司馬逸大步走上前,伸手掀開床幔。但見周含煙縮在薄被里面,像一只慵懶的貓兒似的瞇著漂亮的雙眸。
那樣子不是沒有醒,而是似醒非醒,帶著幾許懶洋洋的嫵媚,撩/撥的司馬逸只看著就莫名的吞了吞口水!
“煙兒!”司馬逸輕輕地喚了聲,人已經落座在床邊,大手憐愛的覆上周含煙的臉頰。
周含煙輕輕動了動腦袋,那滑嫩的小臉兒在司馬逸粗糙的掌心中調皮的蹭了蹭。
“嗯,你回來啦?吃了么?”明顯的是在明知故問。
司馬逸搖頭,“當然沒吃,等你起了一塊兒吃!怎么,小懶貓兒還準備睡會兒?”
周含煙笑,輕輕搖頭,“不睡了,這就起呢!”
司馬逸‘嗯’了聲,招呼嬤嬤上前掀開床幔,服侍周含煙梳洗。
吃過早膳后,莫顏便來了。司馬逸急著去處理朝堂上的事情,就去了御書房。
臨近晌午時分,司馬熙和諸葛沁雨前來辭行。諸葛沁雨嫁給司馬熙也有些時日了,還沒回風靈皇朝拜見諸葛沁雨在古代的爹。

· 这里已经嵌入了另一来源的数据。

-- ==== Sys2Proof/Laws/Ops.lean ====
section
/-! SUPPORT. For each shared operation, once, everything it can do: the guards, raising an error, the call
stack, the timers, flipping a pixel, the key search, host calls and the Step transaction. -/

namespace Sys2Proof.Machine

/-! ### Errors and guards -/

/-- Raising gives a fault, whose kind and state are the ones raised. -/
theorem raise_eq (k : ErrorKind) (s : State) :
    ∃ f : Fault, raise k s = .fault f ∧ f.kind = k ∧ f.after = s := by
  cases k <;> exact ⟨_, rfl, rfl, rfl⟩

@[simp] theorem raise_ne_next (k : ErrorKind) (s t : State) : raise k s ≠ .next t := by cases k <;> simp [raise]

@[simp] theorem raise_ne_refused (k : ErrorKind) (s : State) (r : Refusal) : raise k s ≠ .refused r := by
  cases k <;> simp [raise]

/-- A fault that was raised has the kind and the state it was raised with. -/
theorem raise_eq_fault {k : ErrorKind} {s : State} {f : Fault} (h : raise k s = .fault f) :
    f.kind = k ∧ f.after = s := by
  obtain ⟨g, hg, hk, hs⟩ := raise_eq k s
  rw [hg] at h
  cases h
  exact ⟨hk, hs⟩

/-- The read check, both ways (20_memory.md R43). -/
theorem checkRead_cases (addr : Word) (n : Nat) :
    addr.toNat + n ≤ 0x1000 ∧ checkRead addr n = none ∨
    0x1000 < addr.toNat + n ∧ checkRead addr n = some .outOfBoundsRead := by
  unfold checkRead Config.memSize
  split <;> simp_all

@[simp] theorem checkRead_eq_none_iff (addr : Word) (n : Nat) :
    checkRead addr n = none ↔ addr.toNat + n ≤ 0x1000 := by
  rcases checkRead_cases addr n with ⟨h, hc⟩ | ⟨h, hc⟩ <;> rw [hc] <;> simp <;> omega

/-- The write check, all three ways (20_memory.md R44). -/
theorem checkWrite_cases (addr : Word) (n : Nat) :
    0x200 ≤ addr.toNat ∧ addr.toNat + n ≤ 0x1000 ∧ checkWrite addr n = none ∨
    0x1000 < addr.toNat + n ∧ checkWrite addr n = some .outOfBoundsRead ∨
    addr.toNat < 0x200 ∧ addr.toNat + n ≤ 0x1000 ∧ checkWrite addr n = some .reservedWrite := by
  unfold checkWrite
  rcases checkRead_cases addr n with ⟨h, hc⟩ | ⟨h, hc⟩ <;> rw [hc]
  · by_cases hl : addr.toNat < 0x200
    · exact .inr (.inr ⟨hl, h, if_pos hl⟩)
    · exact .inl ⟨by omega, h, if_neg hl⟩
  · exact .inr (.inl ⟨h, rfl⟩)

@[simp] theorem checkWrite_eq_none_iff (addr : Word) (n : Nat) :
    checkWrite addr n = none ↔ 0x200 ≤ addr.toNat ∧ addr.toNat + n ≤ 0x1000 := by
  rcases checkWrite_cases addr n with ⟨h, h', hc⟩ | ⟨h, hc⟩ | ⟨h, h', hc⟩ <;> rw [hc] <;> simp <;> omega

/-- Behind a guard that passes an instruction has its whole effect. -/
theorem guarded_pass {c : Option ErrorKind} (h : c = none) (s t : State) : guarded c s t = .next t := by
  subst h; rfl

/-- Behind a guard that fails it raises, in the state as it was. -/
theorem guarded_fail {c : Option ErrorKind} {k : ErrorKind} (h : c = some k) (s t : State) :
    guarded c s t = raise k s := by
  subst h; rfl

/-- All a guarded instruction can answer. -/
theorem guarded_cases (c : Option ErrorKind) (s t : State) :
    c = none ∧ guarded c s t = .next t ∨ ∃ k, c = some k ∧ guarded c s t = raise k s := by
  cases c with
  | none => exact .inl ⟨rfl, rfl⟩
  | some k => exact .inr ⟨k, rfl, rfl⟩

/-- Where a guarded instruction gives a next state, the guard passed and the effect is whole. -/
theorem guarded_eq_next {c : Option ErrorKind} {s t u : State} (h : guarded c s t = .next u) : c = none ∧ u = t := by
  rcases guarded_cases c s t with ⟨hc, hg⟩ | ⟨k, -, hg⟩
  · rw [hg] at h; cases h; exact ⟨hc, rfl⟩
  · exact absurd (hg.symm.trans h) (raise_ne_next k s u)

/-- Where it gives a fault, the guard failed, with that kind, and the state is as it was. -/
theorem guarded_eq_fault {c : Option ErrorKind} {s t : State} {f : Fault} (h : guarded c s t = .fault f) :
    c = some f.kind ∧ f.after = s := by
  rcases guarded_cases c s t with ⟨-, hg⟩ | ⟨k, hc, hg⟩
  · rw [hg] at h; cases h
  · obtain ⟨hk, hs⟩ := raise_eq_fault (hg.symm.trans h)
    exact ⟨hk ▸ hc, hs⟩

/-- A guarded instruction is never refused. -/
theorem guarded_ne_refused (c : Option ErrorKind) (s t : State) (r : Refusal) : guarded c s t ≠ .refused r := by
  rcases guarded_cases c s t with ⟨-, hg⟩ | ⟨k, -, hg⟩ <;> simp [hg]

/-! ### The call stack -/

/-- A push has room below depth 16 and otherwise gives nothing (10_state.md R19). -/
theorem push_cases (s : State) (w : Word) :
    (∃ t, s.push w = some t ∧ s.sp.val < 16 ∧ t.sp.val = s.sp.val + 1 ∧
      (∀ j : Fin 16, t.stack[j.val] = if j.val = s.sp.val then w else s.stack[j.val]) ∧
      t = { s with stack := t.stack, sp := t.sp }) ∨
    s.push w = none ∧ s.sp.val = 16 := by
  unfold State.push
  split
  · rename_i h
    refine .inl ⟨_, rfl, h, rfl, fun j => ?_, rfl⟩
    simp [Vector.getElem_set, eq_comm]
  · exact .inr ⟨rfl, by omega⟩

/-- A pop gives the entry below the depth, or nothing at depth 0 (10_state.md R18, R19). -/
theorem pop_cases (s : State) :
    (∃ t, ∃ j : Fin 16, s.pop = some (t, s.stack[j.val]) ∧ j.val + 1 = s.sp.val ∧ t.sp.val = j.val ∧
      t = { s with sp := t.sp }) ∨
    s.pop = none ∧ s.sp.val = 0 := by
  unfold State.pop
  split
  · exact .inr ⟨rfl, ‹_›⟩
  · rename_i h
    exact .inl ⟨_, ⟨s.sp.val - 1, by omega⟩, rfl, by simp; omega, rfl, rfl⟩

/-! ### Timers -/

/-- One decrement as a number: it stops at 0 (60_exceptions.md R221). -/
theorem countDown_toNat (t : Byte) : (countDown t).toNat = t.toNat - 1 := by
  unfold countDown
  split
  · simp_all
  · rename_i h
    have : t.toNat ≠ 0 := fun h0 => h (BitVec.eq_of_toNat_eq (by simpa using h0))
    rw [BitVec.toNat_sub_of_le (by rw [BitVec.le_def]; simp; omega)]
    rfl

/-- A tick, in terms of the accumulator (60_exceptions.md R221). -/
@[simp] theorem ticks_iff (s : State) (e : Nat) : s.ticks e = true ↔ Config.timerPeriod ≤ s.acc + e := by
  simp [State.ticks]

/-- TIMER_PERIOD is at least 1 (00_scope.md R1). -/
theorem timerPeriod_pos : 0 < Config.timerPeriod := Nat.succ_pos _

/-! ### Pixels -/

/-- Two framebuffers with the same pixels are the same. -/
theorem fb_ext {f g : Framebuffer} (h : ∀ y x : Nat, y < 32 → x < 64 → pixelAt f y x = pixelAt g y x) : f = g := by
  apply Vector.ext
  intro y hy
  apply Vector.ext
  intro x hx
  have := h y x hy hx
  simpa [pixelAt, hy, hx] using this

/-- Flipping on the screen inverts that pixel and no other (44_display.md R171). -/
theorem flip_pixel (c : Canvas) {y x : Nat} (h : y < 32 ∧ x < 64) (v u : Nat) :
    pixelAt (c.flip y x).fb v u = if v = y ∧ u = x then !pixelAt c.fb y x else pixelAt c.fb v u := by
  unfold Canvas.flip
  rw [dif_pos h]
  unfold pixelAt
  by_cases hv : v < 32 ∧ u < 64
  · simp only [dif_pos hv, dif_pos h, Vector.getElem_set]
    by_cases hy : y = v
    · subst hy
      by_cases hx : x = u
      · subst hx; simp
      · simp [hx, Ne.symm hx]
    · simp [hy, Ne.symm hy]
  · rw [dif_neg hv, dif_neg hv, if_neg]
    rintro ⟨rfl, rfl⟩
    exact hv h

/-- Flipping on the screen meets a collision exactly when the pixel was on (44_display.md R172). -/
theorem flip_hit (c : Canvas) {y x : Nat} (h : y < 32 ∧ x < 64) :
    (c.flip y x).hit = (c.hit || pixelAt c.fb y x) := by
  simp [Canvas.flip, h]

/-- Off the screen nothing is flipped (44_display.md R175). -/
theorem flip_off (c : Canvas) {y x : Nat} (h : ¬ (y < 32 ∧ x < 64)) : c.flip y x = c := by
  simp only [Canvas.flip, dif_neg h]

/-- A blank screen has every pixel off. -/
@[simp] theorem pixelAt_blankScreen (y x : Nat) : pixelAt blankScreen y x = false := by
  simp [pixelAt, blankScreen]

/-! ### Keys -/

/-- The least pressed key, or none pressed (45_keypad_timer_random.md R192). -/
theorem firstKey_cases (s : State) :
    (∃ k : Fin 16, s.firstKey = some k ∧ s.key k = true ∧ ∀ j < k, s.key j = false) ∨
    s.firstKey = none ∧ ∀ k, s.key k = false := by
  unfold State.firstKey
  cases h : (List.finRange 16).find? s.key with
  | none =>
    refine .inr ⟨rfl, fun k => ?_⟩
    simpa using List.find?_eq_none.1 h k (List.mem_finRange k)
  | some k =>
    refine .inl ⟨k, rfl, List.find?_some h, fun j hj => ?_⟩
    obtain ⟨-, as, bs, hab, hlow⟩ := List.find?_eq_some_iff_append.1 h
    have hjm : j ∈ as := by
      have hsorted : (as ++ k :: bs).Pairwise (· < ·) := hab ▸ List.pairwise_lt_finRange 16
      have hj' : j ∈ as ++ k :: bs := hab ▸ List.mem_finRange j
      rcases List.mem_append.1 hj' with h1 | h1
      · exact h1
      · rcases List.mem_cons.1 h1 with rfl | h2
        · exact absurd hj (lt_irrefl _)
        · have := (List.pairwise_cons.1 (List.pairwise_append.1 hsorted).2.1).1 j h2
          exact absurd (lt_trans hj this) (lt_irrefl _)
    simpa using hlow j hjm

/-! ### Fetch and the Step transaction -/

/-- PC + 2 after a fetch that passed its check, without wrapping (40_step_cycle.md R83). -/
theorem advance_pc_toNat {s : State} (h : s.pc.toNat ≤ 0xFFE) (e : Nat) :
    (s.advance e).pc.toNat = s.pc.toNat + 2 := by
  rw [State.advance_pc, BitVec.toNat_add]
  simp
  omega

theorem fetchBytes_eq (s : State) :
    s.fetchBytes = [s.mem.byte s.pc.toNat, s.mem.byte (s.pc.toNat + 1)] := rfl

/-- Decoding two bytes is decoding the word they form, high byte first (20_memory.md R49). -/
theorem decode_pair (hi lo : Byte) (rest : List Byte) :
    decode (hi :: lo :: rest) =
      match decodeWord (opcodeOfBytes hi lo) with
      | .ok i => .ok (i, rest)
      | .error e => .error e := rfl

/-- All a Step transaction can do (40_step_cycle.md R87, R89): the fetch fails and nothing changes, the word
is no instruction, or the instruction runs after PC + 2 and the timer advance. -/
theorem stepTransaction_cases (e : Nat) (s : State) :
    0xFFE < s.pc.toNat ∧ stepTransaction e s = raise .outOfBoundsRead s ∨
    s.pc.toNat ≤ 0xFFE ∧ (∃ r, decode s.fetchBytes = .error r) ∧
      stepTransaction e s = raise .unknownOpcode (s.advance e) ∨
    s.pc.toNat ≤ 0xFFE ∧ ∃ i rest, decode s.fetchBytes = .ok (i, rest) ∧
      stepTransaction e s = exec i (s.advance e) := by
  unfold stepTransaction
  rcases checkRead_cases s.pc 2 with ⟨h, hc⟩ | ⟨h, hc⟩ <;> rw [hc]
  · right
    cases hd : decode s.fetchBytes with
    | error r => exact .inl ⟨by omega, ⟨r, rfl⟩, rfl⟩
    | ok p => exact .inr ⟨by omega, p.1, p.2, rfl, rfl⟩
  · exact .inl ⟨by omega, rfl⟩

end Sys2Proof.Machine
end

周含煙聽聞兩人要回風靈皇朝,這一去一回的少說也要二十來天了。她與諸葛沁雨才見面,又要分開,真真是有點兒舍不得!
“你呀,我走了以后你要多吃飯多喝水,沒事兒的時候就寫寫字,畫畫也行,再不濟就出去走動走動。別胡思亂想,別杞人憂天,知道不?我這一走少說也要個把月的,腦子里心底里惦記的都是你這不省心的小笨蛋!”諸葛沁雨拉著周含煙的手,像是個老媽媽似的不停地囑咐嘮叨。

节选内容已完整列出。